Look through the data below for the line with "let size := y.val.toNat", and transcribe it exactly together with each line after it up to and including the line with "let s2 := s1.modPart". Give nothing else.

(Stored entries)
====
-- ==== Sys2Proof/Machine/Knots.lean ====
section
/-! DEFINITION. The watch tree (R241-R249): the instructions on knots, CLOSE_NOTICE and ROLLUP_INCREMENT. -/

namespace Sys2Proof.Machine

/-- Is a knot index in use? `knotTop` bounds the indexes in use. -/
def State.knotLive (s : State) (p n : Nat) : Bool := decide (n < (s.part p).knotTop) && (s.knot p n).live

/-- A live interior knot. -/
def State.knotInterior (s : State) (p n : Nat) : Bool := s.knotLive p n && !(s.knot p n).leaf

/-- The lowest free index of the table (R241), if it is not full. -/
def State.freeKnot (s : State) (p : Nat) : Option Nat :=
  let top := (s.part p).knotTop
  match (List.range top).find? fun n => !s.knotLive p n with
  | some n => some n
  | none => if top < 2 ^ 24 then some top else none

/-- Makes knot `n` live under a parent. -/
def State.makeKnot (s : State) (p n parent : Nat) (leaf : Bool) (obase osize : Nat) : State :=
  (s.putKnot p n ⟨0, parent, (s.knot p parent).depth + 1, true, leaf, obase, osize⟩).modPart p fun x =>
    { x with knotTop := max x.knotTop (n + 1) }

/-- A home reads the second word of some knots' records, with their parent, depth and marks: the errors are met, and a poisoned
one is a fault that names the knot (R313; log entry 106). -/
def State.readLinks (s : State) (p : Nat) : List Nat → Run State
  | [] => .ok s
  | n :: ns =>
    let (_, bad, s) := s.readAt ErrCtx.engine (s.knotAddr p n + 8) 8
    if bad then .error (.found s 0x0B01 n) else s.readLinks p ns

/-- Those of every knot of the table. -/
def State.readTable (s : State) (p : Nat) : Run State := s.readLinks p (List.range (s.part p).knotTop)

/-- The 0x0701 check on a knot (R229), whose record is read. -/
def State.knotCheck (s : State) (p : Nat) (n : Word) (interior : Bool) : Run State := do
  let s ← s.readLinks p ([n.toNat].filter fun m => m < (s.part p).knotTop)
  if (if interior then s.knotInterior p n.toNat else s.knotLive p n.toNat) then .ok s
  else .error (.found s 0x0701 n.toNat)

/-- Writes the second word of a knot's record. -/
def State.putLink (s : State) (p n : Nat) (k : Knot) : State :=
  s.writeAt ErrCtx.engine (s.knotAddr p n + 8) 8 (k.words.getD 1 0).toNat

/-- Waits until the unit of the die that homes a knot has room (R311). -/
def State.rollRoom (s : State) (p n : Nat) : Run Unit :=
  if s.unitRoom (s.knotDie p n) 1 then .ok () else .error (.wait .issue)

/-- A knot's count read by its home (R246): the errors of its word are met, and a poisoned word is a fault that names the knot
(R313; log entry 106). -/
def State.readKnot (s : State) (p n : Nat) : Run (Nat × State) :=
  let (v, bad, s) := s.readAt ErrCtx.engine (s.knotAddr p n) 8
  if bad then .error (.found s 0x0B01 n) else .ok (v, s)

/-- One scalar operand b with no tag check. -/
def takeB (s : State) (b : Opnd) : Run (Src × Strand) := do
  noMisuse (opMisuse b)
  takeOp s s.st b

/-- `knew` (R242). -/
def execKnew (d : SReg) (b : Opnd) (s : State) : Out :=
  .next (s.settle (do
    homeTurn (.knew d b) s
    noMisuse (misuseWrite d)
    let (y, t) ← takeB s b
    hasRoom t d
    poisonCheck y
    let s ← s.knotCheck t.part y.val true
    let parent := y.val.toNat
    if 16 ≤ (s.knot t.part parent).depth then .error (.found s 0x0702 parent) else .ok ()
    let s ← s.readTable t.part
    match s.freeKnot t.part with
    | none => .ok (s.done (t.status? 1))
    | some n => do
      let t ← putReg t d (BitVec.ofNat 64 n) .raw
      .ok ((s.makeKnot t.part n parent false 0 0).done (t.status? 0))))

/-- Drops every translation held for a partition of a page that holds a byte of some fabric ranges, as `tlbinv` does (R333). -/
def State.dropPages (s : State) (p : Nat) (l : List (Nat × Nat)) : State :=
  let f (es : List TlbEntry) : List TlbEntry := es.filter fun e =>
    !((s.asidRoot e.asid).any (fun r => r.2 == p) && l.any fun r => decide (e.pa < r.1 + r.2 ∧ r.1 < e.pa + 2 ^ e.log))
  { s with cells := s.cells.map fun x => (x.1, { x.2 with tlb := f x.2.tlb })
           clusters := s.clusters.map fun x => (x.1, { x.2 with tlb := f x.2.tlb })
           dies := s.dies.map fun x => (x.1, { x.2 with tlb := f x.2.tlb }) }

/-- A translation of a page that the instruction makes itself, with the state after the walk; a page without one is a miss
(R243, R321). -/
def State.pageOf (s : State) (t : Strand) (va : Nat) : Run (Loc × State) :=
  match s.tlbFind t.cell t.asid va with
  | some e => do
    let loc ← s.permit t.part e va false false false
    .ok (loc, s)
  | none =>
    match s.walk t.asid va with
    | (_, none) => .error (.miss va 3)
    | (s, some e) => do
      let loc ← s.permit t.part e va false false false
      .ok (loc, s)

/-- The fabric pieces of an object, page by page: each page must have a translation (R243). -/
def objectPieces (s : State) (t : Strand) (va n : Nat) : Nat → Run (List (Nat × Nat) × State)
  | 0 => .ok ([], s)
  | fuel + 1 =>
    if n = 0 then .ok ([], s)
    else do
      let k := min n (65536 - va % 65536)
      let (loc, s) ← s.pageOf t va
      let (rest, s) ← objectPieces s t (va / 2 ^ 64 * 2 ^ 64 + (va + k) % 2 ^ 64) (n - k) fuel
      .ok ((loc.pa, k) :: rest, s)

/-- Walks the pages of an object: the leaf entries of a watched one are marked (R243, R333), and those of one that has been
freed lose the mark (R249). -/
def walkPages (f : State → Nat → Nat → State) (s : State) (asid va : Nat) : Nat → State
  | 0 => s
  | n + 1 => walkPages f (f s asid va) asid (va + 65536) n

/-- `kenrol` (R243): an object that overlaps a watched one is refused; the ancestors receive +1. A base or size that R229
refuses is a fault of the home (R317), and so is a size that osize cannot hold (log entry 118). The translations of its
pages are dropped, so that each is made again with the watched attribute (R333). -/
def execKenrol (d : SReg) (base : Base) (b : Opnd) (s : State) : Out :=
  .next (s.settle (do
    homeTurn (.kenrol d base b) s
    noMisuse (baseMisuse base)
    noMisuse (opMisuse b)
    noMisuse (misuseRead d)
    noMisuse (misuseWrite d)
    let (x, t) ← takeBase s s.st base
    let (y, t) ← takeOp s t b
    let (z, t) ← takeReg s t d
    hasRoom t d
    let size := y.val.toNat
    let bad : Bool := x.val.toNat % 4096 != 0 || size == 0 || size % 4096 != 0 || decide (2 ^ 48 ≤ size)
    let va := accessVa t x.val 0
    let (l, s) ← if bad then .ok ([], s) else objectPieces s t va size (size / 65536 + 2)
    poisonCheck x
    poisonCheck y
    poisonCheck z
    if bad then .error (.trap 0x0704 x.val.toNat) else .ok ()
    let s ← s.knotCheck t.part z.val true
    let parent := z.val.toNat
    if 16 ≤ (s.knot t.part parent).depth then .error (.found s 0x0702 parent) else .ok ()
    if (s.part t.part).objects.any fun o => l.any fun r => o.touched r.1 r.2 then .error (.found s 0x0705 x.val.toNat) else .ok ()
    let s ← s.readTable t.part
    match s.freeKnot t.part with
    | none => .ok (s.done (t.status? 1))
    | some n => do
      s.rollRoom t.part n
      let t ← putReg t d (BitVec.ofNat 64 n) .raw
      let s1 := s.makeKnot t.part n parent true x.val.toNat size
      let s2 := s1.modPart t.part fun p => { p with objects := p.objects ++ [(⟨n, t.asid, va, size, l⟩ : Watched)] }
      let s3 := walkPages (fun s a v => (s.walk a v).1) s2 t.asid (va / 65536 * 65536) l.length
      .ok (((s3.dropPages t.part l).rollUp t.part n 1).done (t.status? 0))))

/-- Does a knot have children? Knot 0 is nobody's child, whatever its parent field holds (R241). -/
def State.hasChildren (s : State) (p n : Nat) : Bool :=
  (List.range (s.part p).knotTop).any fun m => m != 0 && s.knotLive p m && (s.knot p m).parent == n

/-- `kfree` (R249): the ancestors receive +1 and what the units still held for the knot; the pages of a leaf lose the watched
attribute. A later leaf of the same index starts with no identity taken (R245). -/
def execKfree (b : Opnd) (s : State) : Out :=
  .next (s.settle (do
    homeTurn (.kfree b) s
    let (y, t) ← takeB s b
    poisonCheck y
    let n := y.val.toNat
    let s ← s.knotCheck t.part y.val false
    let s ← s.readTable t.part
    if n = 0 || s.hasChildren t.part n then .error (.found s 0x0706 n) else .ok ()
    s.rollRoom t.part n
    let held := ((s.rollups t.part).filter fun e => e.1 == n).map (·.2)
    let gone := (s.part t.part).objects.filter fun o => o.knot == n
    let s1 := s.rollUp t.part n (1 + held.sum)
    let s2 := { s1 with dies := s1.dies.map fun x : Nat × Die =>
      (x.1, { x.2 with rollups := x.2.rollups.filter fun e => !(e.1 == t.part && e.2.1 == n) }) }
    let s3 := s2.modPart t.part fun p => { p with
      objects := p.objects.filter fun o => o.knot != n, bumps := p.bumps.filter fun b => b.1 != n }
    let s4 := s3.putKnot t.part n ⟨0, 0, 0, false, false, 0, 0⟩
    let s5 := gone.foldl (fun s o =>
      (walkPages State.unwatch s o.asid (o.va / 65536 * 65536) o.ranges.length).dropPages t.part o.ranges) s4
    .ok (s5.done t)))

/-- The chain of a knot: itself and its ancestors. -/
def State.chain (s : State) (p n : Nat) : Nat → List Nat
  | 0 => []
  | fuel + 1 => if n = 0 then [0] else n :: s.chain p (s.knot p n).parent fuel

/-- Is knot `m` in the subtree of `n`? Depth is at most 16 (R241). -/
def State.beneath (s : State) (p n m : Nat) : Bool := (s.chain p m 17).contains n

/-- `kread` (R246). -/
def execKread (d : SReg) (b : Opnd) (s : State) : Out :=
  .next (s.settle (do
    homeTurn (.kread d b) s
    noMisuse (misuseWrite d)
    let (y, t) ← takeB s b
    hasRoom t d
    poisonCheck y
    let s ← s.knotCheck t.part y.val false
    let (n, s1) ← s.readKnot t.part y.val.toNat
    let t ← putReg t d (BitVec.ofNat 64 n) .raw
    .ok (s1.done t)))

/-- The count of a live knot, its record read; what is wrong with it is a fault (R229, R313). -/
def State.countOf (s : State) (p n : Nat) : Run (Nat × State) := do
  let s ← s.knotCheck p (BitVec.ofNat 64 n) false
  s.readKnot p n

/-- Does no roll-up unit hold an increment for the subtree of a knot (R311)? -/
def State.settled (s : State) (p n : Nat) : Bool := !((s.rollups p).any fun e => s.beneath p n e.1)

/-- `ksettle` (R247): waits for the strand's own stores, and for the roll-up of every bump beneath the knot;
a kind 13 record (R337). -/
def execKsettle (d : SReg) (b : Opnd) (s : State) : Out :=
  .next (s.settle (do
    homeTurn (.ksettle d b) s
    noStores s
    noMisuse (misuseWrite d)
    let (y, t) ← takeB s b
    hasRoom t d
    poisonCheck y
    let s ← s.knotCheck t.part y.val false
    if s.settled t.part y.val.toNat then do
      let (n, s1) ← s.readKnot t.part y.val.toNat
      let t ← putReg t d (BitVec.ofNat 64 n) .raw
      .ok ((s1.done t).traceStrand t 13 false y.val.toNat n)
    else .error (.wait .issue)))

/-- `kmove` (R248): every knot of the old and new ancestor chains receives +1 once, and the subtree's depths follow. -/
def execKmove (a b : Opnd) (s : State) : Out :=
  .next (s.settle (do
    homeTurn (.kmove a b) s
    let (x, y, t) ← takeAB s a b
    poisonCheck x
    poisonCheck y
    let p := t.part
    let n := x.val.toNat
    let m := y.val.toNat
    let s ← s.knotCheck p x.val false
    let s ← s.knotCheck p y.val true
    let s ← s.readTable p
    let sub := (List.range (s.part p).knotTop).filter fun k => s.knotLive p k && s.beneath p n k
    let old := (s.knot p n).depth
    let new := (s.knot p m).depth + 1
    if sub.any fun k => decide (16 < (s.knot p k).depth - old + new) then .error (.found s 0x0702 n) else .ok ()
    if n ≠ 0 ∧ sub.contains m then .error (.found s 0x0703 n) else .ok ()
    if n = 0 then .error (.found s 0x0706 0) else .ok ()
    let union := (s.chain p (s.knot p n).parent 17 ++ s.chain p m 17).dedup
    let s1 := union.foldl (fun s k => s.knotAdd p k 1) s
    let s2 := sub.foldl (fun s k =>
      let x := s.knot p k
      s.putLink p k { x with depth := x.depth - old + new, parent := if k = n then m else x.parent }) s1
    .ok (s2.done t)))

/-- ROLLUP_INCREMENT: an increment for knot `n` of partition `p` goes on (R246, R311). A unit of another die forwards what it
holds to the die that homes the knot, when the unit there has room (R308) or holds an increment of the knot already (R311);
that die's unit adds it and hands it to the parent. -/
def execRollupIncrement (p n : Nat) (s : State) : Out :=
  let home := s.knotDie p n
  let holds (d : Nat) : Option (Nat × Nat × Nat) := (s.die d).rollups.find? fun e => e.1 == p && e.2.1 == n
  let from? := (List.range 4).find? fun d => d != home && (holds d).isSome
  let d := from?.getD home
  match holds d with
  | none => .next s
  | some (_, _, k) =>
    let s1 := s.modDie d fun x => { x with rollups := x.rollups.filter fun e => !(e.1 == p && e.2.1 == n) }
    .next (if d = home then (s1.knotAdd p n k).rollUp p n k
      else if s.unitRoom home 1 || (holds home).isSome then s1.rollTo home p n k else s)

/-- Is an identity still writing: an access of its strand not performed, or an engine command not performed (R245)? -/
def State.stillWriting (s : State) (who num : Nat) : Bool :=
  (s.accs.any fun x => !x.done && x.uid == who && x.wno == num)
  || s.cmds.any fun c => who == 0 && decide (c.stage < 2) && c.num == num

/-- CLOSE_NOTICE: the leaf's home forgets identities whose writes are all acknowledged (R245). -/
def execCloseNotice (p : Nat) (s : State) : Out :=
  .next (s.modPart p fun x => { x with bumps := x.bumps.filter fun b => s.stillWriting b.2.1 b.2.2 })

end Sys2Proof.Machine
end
====
• **PROBLEM SOLUTION**:
    let size := y.val.toNat
    let bad : Bool := x.val.toNat % 4096 != 0 || size == 0 || size % 4096 != 0 || decide (2 ^ 48 ≤ size)
    let va := accessVa t x.val 0
    let (l, s) ← if bad then .ok ([], s) else objectPieces s t va size (size / 65536 + 2)
    poisonCheck x
    poisonCheck y
    poisonCheck z
    if bad then .error (.trap 0x0704 x.val.toNat) else .ok ()
    let s ← s.knotCheck t.part z.val true
    let parent := z.val.toNat
    if 16 ≤ (s.knot t.part parent).depth then .error (.found s 0x0702 parent) else .ok ()
    if (s.part t.part).objects.any fun o => l.any fun r => o.touched r.1 r.2 then .error (.found s 0x0705 x.val.toNat) else .ok ()
    let s ← s.readTable t.part
    match s.freeKnot t.part with
    | none => .ok (s.done (t.status? 1))
    | some n => do
      s.rollRoom t.part n
      let t ← putReg t d (BitVec.ofNat 64 n) .raw
      let s1 := s.makeKnot t.part n parent true x.val.toNat size
      let s2 := s1.modPart t.part fun p => { p with objects := p.objects ++ [(⟨n, t.asid, va, size, l⟩ : Watched)] }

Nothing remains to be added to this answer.